Repack: WTB Frequency i23 - tubeless ready
Stance: Giant alloy

Shifters:

Repack: SLX i-Spec
Stance: Deore

Rear Axle:

Repack: 12 mm thru-axle
Stance: Quick Release

Rear Derailleur:

Repack: XT Shadow Plus
Stance: SLX Shadow Plus

Front Derailleur:

Repack: SLX
Stance: Deore

If the OP could only get bikes at their MSRP, I'm pretty sure I would have different recommendations, but sometimes things line up right and you can get the right bike for the right price. JMHO.


----------



## StuntmanMike (Jul 2, 2012)

Repack looks like a winner.

Camber is meh at that pricepoint, you're mostly paying for the Specialized name. I looked at one two years ago, and even as a leftover on sale, I thought the price was high considering the poor spec.


----------



## cjsb (Mar 4, 2009)

jeffj said:


> My first instinct was to recommend the Stance because it's a decent bike for the price. But when you compare it to the Breezer Repack, it just doesn't hold up in bang for the buck IMHO. I'll detail exactly why I feel that way:
> 
> I'm mostly going to leave the Specialized Camber out of this because I don't think it even holds up to the Stance on many fronts, and though I like the frame on the new Camber (horst link) more than the Stance (multi-link, but still single pivot), the component spec would be two steps down from the Breezer Reapck. And, the frame isn't better (or better. . . . enough) riding IMHO to get past the glaring component spec deficiency (only beacuse that Breezer is being offered at a 45% discount right now). And dare I say it, but I do work at a Specialized dealer. I truly like their bikes, but I like a LOT of different bikes. There are many good choices out there.
> 
> ...


The Reepack is vastly superior


----------



## mrkingbean (Dec 12, 2015)

I was able to snag up a Repack Expert for $1499 on Presidents day and even at that spec level I'd say its a better deal than both the Stance/Camber.


----------



## cjsb (Mar 4, 2009)

Impressed with the deals on many brands on Price Point, didn't realize they carried that much. Especially attractie for those who prefer 26" wheels.


----------



## armii (Jan 9, 2016)

mrkingbean said:


> I was able to snag up a Repack Expert for $1499 on Presidents day and even at that spec level I'd say its a better deal than both the Stance/Camber.

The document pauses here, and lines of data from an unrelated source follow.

-- ==== Sys2Proof/Machine/Layout.lean ====
section
/-! DEFINITION. The framebuffer address generator and the index-table builder: the index entry (spec/43_layout_index.md
R305–R307) and the host ops `PROTOLINE_ADDRESS`, `PICTURE_LINE_ADDRESS`, `PIXEL_ADDRESS`, `WRITE_INDEX_ENTRY`,
`FILL_PROTOLINE`, `WRITE_PIXEL`, `READ_PIXEL` (R298–R304). -/

namespace Sys2Proof.Machine

/-! ## The index entry -/

/-- `ENC_PROTO(n)` (R305), in address order. -/
def encProto (n : Nat) : List Byte := [0, 0, BitVec.ofNat 8 (n <<< 4)]

/-- `ENC_PIC(A)` (R306), in address order: the selector is 0 and address bit 16 is bit 0 of the third byte. -/
def encPic (a : Nat) : List Byte :=
  let v : BitVec 17 := BitVec.ofNat 17 a
  [v.extractLsb' 0 8, v.extractLsb' 8 8, (v.extractLsb' 16 1).setWidth 8]

/-- `A` of an entry (R307): `{e2[0], e1, e0}`; 0 means no picture. -/
def entryPicture (e0 e1 e2 : Byte) : BitVec 17 := e2.extractLsb' 0 1 ++ e1 ++ e0

/-- `SEL` of an entry (R307): `e2[7:4]`. -/
def entrySelector (e2 : Byte) : BitVec 4 := e2.extractLsb' 4 4

/-! ## The pseudo-instructions (R135), each one `WRITE` frame -/

/-- `count` copies of a word, high byte first. -/
def repeatWord (count : Nat) (v : Half) : List Byte := (List.replicate count (bytes16 v)).flatten

/-- `FILLW a, count, v` -/
def fillFrame (a count v : Nat) : Instr := .write (BitVec.ofNat 24 a) (repeatWord count (BitVec.ofNat 16 v))

/-- `ZERO a, count` -/
def zeroFrame (a count : Nat) : Instr := .write (BitVec.ofNat 24 a) (List.replicate count 0)

/-- `ENTRY a, b0 b1 b2` -/
def entryFrame (a : Nat) (e : List Byte) : Instr := .write (BitVec.ofNat 24 a) e

/-! ## Host ops -/

/-- `PROTOLINE_ADDRESS(n)` (R298), a word address. -/
def State.opProtolineAddress (s : State) (n : Nat) : Run Nat :=
  if !s.cfg.valid then s.failRun .config
  else if s.cfg.numProtolines ≤ n then s.failRun .range
  else .ok (s.cfg.protoWord n) s

/-- The meaning of `PROTOLINE_ADDRESS` (R298). -/
def execProtolineAddress (n : Nat) (s : State) : Host.Outcome State Fault Refusal :=
  finishValue (s.beginOp.opProtolineAddress n)

/-- `PICTURE_LINE_ADDRESS(n)` (R299), a byte address. -/
def State.opPictureLineAddress (s : State) (n : Nat) : Run Nat :=
  if !s.cfg.valid then s.failRun .config
  else if s.cfg.height ≤ n then s.failRun .range
  else .ok (s.cfg.row n) s

/-- The meaning of `PICTURE_LINE_ADDRESS` (R299). -/
def execPictureLineAddress (n : Nat) (s : State) : Host.Outcome State Fault Refusal :=
  finishValue (s.beginOp.opPictureLineAddress n)

/-- `PIXEL_ADDRESS(x, y)` (R300): a coordinate outside the picture is an error here. -/
def State.opPixelAddress (s : State) (x y : Nat) : Run Nat :=
  if !s.cfg.valid then s.failRun .config
  else if s.cfg.width ≤ x ∨ s.cfg.height ≤ y then s.failRun .range
  else .ok (s.cfg.pix x y) s

/-- The meaning of `PIXEL_ADDRESS` (R300). -/
def execPixelAddress (x y : Nat) (s : State) : Host.Outcome State Fault Refusal :=
  finishValue (s.beginOp.opPixelAddress x y)

/-- The entry bytes `WRITE_INDEX_ENTRY` writes, or none where its arguments are out of range (R301). -/
def indexEntryBytes (c : Cfg) (kind value : Nat) : Option (List Byte) :=
  if kind = 0 then if c.numProtolines ≤ value then none else some (encProto value)
  else if kind = 1 then if value = 0 ∨ 131072 < value + c.width then none else some (encPic value)
  else none

/-- `WRITE_INDEX_ENTRY(line, kind, value)` (R301). -/
def State.opWriteIndexEntry (s : State) (line kind value : Nat) : Run Unit :=
  if !s.cfg.valid then s.failRun .config
  else if s.cfg.totalLines ≤ line then s.failRun .range
  else match indexEntryBytes s.cfg kind value with
    | none => s.failRun .range
    | some e => s.drainAndSend (entryFrame (s.cfg.entryAddr line) e)

/-- The meaning of `WRITE_INDEX_ENTRY` (R301). -/
def execWriteIndexEntry (line kind value : Nat) (s : State) : Host.Outcome State Fault Refusal :=
  finishCode (s.beginOp.opWriteIndexEntry line kind value)

/-- `FILL_PROTOLINE(n, offset, count, value)` (R302): `count = 0` succeeds with no frame. -/
def State.opFillProtoline (s : State) (n offset count value : Nat) : Run Unit :=
  if !s.cfg.valid then s.failRun .config
  else if s.cfg.numProtolines ≤ n ∨ 65536 ≤ value ∨ s.cfg.lineLen < offset + count then s.failRun .range
  else if count = 0 then .ok () s
  else s.drainAndSend (fillFrame (s.cfg.protoByte n + 2 * offset) count value)

/-- The meaning of `FILL_PROTOLINE` (R302). -/
def execFillProtoline (n offset count value : Nat) (s : State) : Host.Outcome State Fault Refusal :=
  finishCode (s.beginOp.opFillProtoline n offset count value)

/-- `WRITE_PIXEL(x, y, color)` (R303): a coordinate outside the picture is dropped and counted, not an error (R462). -/
def State.opWritePixel (s : State) (x y color : Nat) : Run Unit :=
  if !s.cfg.valid then s.failRun .config
  else if 256 ≤ color then s.failRun .range
  else if s.cfg.width ≤ x ∨ s.cfg.height ≤ y then .ok () s.countClip
  else s.drainAndSend (writeByteFrame (s.cfg.pix x y) color)

/-- The meaning of `WRITE_PIXEL` (R303). -/
def execWritePixel (x y color : Nat) (s : State) : Host.Outcome State Fault Refusal :=
  finishCode (s.beginOp.opWritePixel x y color)

/-- `READ_PIXEL(x, y)` (R304). -/
def State.opReadPixel (s : State) (x y : Nat) : Run Nat :=
  if !s.cfg.valid then s.failRun .config
  else if s.cfg.width ≤ x ∨ s.cfg.height ≤ y then s.failRun .range
  else s.drainAndRead (s.cfg.pix x y)

/-- The meaning of `READ_PIXEL` (R304). -/
def execReadPixel (x y : Nat) (s : State) : Host.Outcome State Fault Refusal :=
  finishValue (s.beginOp.opReadPixel x y)

end Sys2Proof.Machine
end

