/-! ## The configuration and the fault record -/

/-- The configuration is unchanged, and no entry is gone from the fault record (R8, R54, R55). -/
def State.keepsRecord (s t : State) : Prop := t.cfg = s.cfg ∧ s.faults ⊆ t.faults

theorem State.keepsRecord_of_eq (s : State) {t : State} (hc : t.cfg = s.cfg) (hf : t.faults = s.faults) :
    s.keepsRecord t :=
  ⟨hc, hf ▸ List.Subset.refl _⟩

theorem State.keepsRecord_refl (s : State) : s.keepsRecord s := s.keepsRecord_of_eq rfl rfl

theorem State.keepsRecord.trans {s t u : State} (hst : s.keepsRecord t) (htu : t.keepsRecord u) : s.keepsRecord u :=
  ⟨htu.1.trans hst.1, List.Subset.trans hst.2 htu.2⟩

theorem State.raise_faults_subset (s : State) (f : ChipFault) (b0 : Byte) (a : Option Nat) :
    s.faults ⊆ (s.raise f b0 a).faults := by
  rw [State.raise_faults]
  split
  · exact List.Subset.refl _
  · exact List.subset_append_left _ _

/-- One frame's effect on the fault record: none, or the entry of one fault (R190, R467, R469). -/
def State.faultsOnce (s t : State) : Prop := t.faults = s.faults ∨ ∃ f b0 a, t.faults = (s.raise f b0 a).faults

theorem State.registerFrame_faultsOnce (s : State) (n : Nat) (c : Cmd) (f : Option ChipFault) (w : Chip) :
    s.faultsOnce (s.registerFrame n c f w) := by
  cases f with
  | none => exact .inl rfl
  | some f => exact .inr ⟨f, _, _, rfl⟩

theorem State.portWrite_faultsOnce (s : State) (a : BitVec 24) (data : List Byte) :
    s.faultsOnce (s.portWrite a data) := by
  unfold State.portWrite
  split
  · exact .inr ⟨_, _, _, rfl⟩
  · split
    · exact .inr ⟨_, _, _, rfl⟩
    · exact .inl rfl

theorem State.portRead_faultsOnce (s : State) (a : BitVec 24) (filler : List Byte) :
    s.faultsOnce (s.portRead a filler) := by
  unfold State.portRead
  split
  · exact .inr ⟨_, _, _, rfl⟩
  · split
    · exact .inr ⟨_, _, _, rfl⟩
    · split
      · exact .inr ⟨_, _, _, rfl⟩
      · exact .inl rfl

theorem State.portBmstart_faultsOnce (s : State) : s.faultsOnce s.portBmstart := by
  unfold State.portBmstart
  split
  · exact .inr ⟨_, _, _, rfl⟩
  · exact .inl rfl

theorem State.portInstr_faultsOnce (s : State) (i : Instr) : s.faultsOnce (s.portInstr i) := by
  cases i with
  | write a data => exact s.portWrite_faultsOnce a data
  | read a filler => exact s.portRead_faultsOnce a filler
  | bmstart => exact s.portBmstart_faultsOnce
  | multiic | wrsr | picstart | picend | linelen | vdctrl1 | indexstart | vdctrl2 | program | bmc1 | bmc2 =>
    exact s.registerFrame_faultsOnce _ _ _ _
  | _ => exact .inl rfl

theorem State.rejectFrame_faultsOnce (s : State) (f : ChipFault) (b0 : Byte) (payload : List Byte) :
    s.faultsOnce (s.rejectFrame f b0 payload) := .inr ⟨_, _, _, rfl⟩

theorem State.portFrame_faultsOnce (s : State) (bytes : List Byte) : s.faultsOnce (s.portFrame bytes) := by
  unfold State.portFrame
  split
  · exact s.portInstr_faultsOnce _
  · exact s.rejectFrame_faultsOnce _ _ _
  · exact s.rejectFrame_faultsOnce _ _ _
  all_goals exact .inl rfl

theorem State.keepsRecord_of_faultsOnce (s : State) {t : State} (hc : t.cfg = s.cfg) (h : s.faultsOnce t) :
    s.keepsRecord t := by
  refine ⟨hc, ?_⟩
  rcases h with hf | ⟨f, b0, a, hf⟩
  · exact hf ▸ List.Subset.refl _
  · exact hf ▸ s.raise_faults_subset f b0 a

theorem State.portInstr_keepsRecord (s : State) (i : Instr) : s.keepsRecord (s.portInstr i) :=
  s.keepsRecord_of_faultsOnce (s.portInstr_sameHost i).1 (s.portInstr_faultsOnce i)

theorem State.portFrame_keepsRecord (s : State) (bytes : List Byte) : s.keepsRecord (s.portFrame bytes) :=
  s.keepsRecord_of_faultsOnce (s.portFrame_sameHost bytes).1 (s.portFrame_faultsOnce bytes)

theorem State.rejectFrame_keepsRecord (s : State) (f : ChipFault) (b0 : Byte) (payload : List Byte) :
    s.keepsRecord (s.rejectFrame f b0 payload) :=
  s.keepsRecord_of_faultsOnce rfl (s.rejectFrame_faultsOnce f b0 payload)

theorem State.transfer_keepsRecord (s : State) (bytes : List Byte) : s.keepsRecord (s.transfer bytes) := by
  obtain ⟨hc, -, -, -, -, hf, -, -⟩ := s.transfer_host bytes
  exact s.keepsRecord_of_eq hc hf

theorem State.sendFrame_keepsRecord (s : State) (bytes : List Byte) : s.keepsRecord (s.sendFrame bytes) :=
  (s.transfer_keepsRecord bytes).trans ((s.transfer bytes).portFrame_keepsRecord bytes)

theorem State.engineGap_keepsRecord (s : State) (statusNext : Bool) : s.keepsRecord (s.engineGap statusNext) := by
  rcases s.engineGap_cases statusNext with ⟨-, h⟩ | ⟨-, -, h⟩ | ⟨-, -, -, h⟩ <;> rw [h] <;>
    exact s.keepsRecord_of_eq rfl rfl

theorem State.keepsRecord_hostRelation : HostRelation State.keepsRecord where
  refl := State.keepsRecord_refl
  trans := .trans
  send s _ _ := s.sendFrame_keepsRecord _
  fail s _ := s.keepsRecord_of_eq rfl rfl
  pending s _ := s.keepsRecord_of_eq rfl rfl
  burst s _ := s.keepsRecord_of_eq rfl rfl
  clip s := s.keepsRecord_of_eq rfl rfl

/-- The meaning of a chip command is the port's step for it (R190). -/
theorem exec_frame {i : Instr} (hi : i.isFrame = true) (s : State) : exec i s = .next (s.portInstr i) := by
  cases i <;> first | rfl | exact absurd hi Bool.false_ne_true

Considering they MSRP over $3000, if you can get one for the same price as a Stance it would be hard to beat. I personally own a stance, and find I like the vertical mount shock much better. with a horizontal straight mount shock your shock progression is just the exponential progression of the air pressure, where with the linkage connection of a vertical mount there is mechanical advantage that can be engineered into the linkage.


----------



## Justin MD (Sep 30, 2013)

Look at the used market. Don't waste it on buying new at your age. So much good stuff for $2000 used.


----------



## jeffj (Jan 13, 2004)

armii said:


> Considering they MSRP over $3000, if you can get one for the same price as a Stance it would be hard to beat. I personally own a stance, and find I like the vertical mount shock much better. with a horizontal straight mount shock your shock progression is just the exponential progression of the air pressure, where with the linkage connection of a vertical mount there is mechanical advantage that can be engineered into the linkage.


And yet so many of the most highly regarded FS bikes currently on the market like the Ibis Ripley, Pivot Mach 429, Santa Cruz Hightower/Tallboy/Bronson, Specialized Stumpjumper FSR, Yeti SB_xx_, Scott Genius, etc. are using horizontal shock mounts (with swing links of some sort).


----------



## armii (Jan 9, 2016)

jeffj said:


> And yet so many of the most highly regarded FS bikes currently on the market like the Ibis Ripley, Pivot Mach 429, Santa Cruz Hightower/Tallboy/Bronson, Specialized Stumpjumper FSR, Yeti SB_xx_, Scott Genius, etc. are using horizontal shock mounts (with swing links of some sort).


Different types of riding and different riders want and need different things.


----------



## slapheadmofo (Jun 9, 2006)

I'll take "Vectors" for $400 Alec.


----------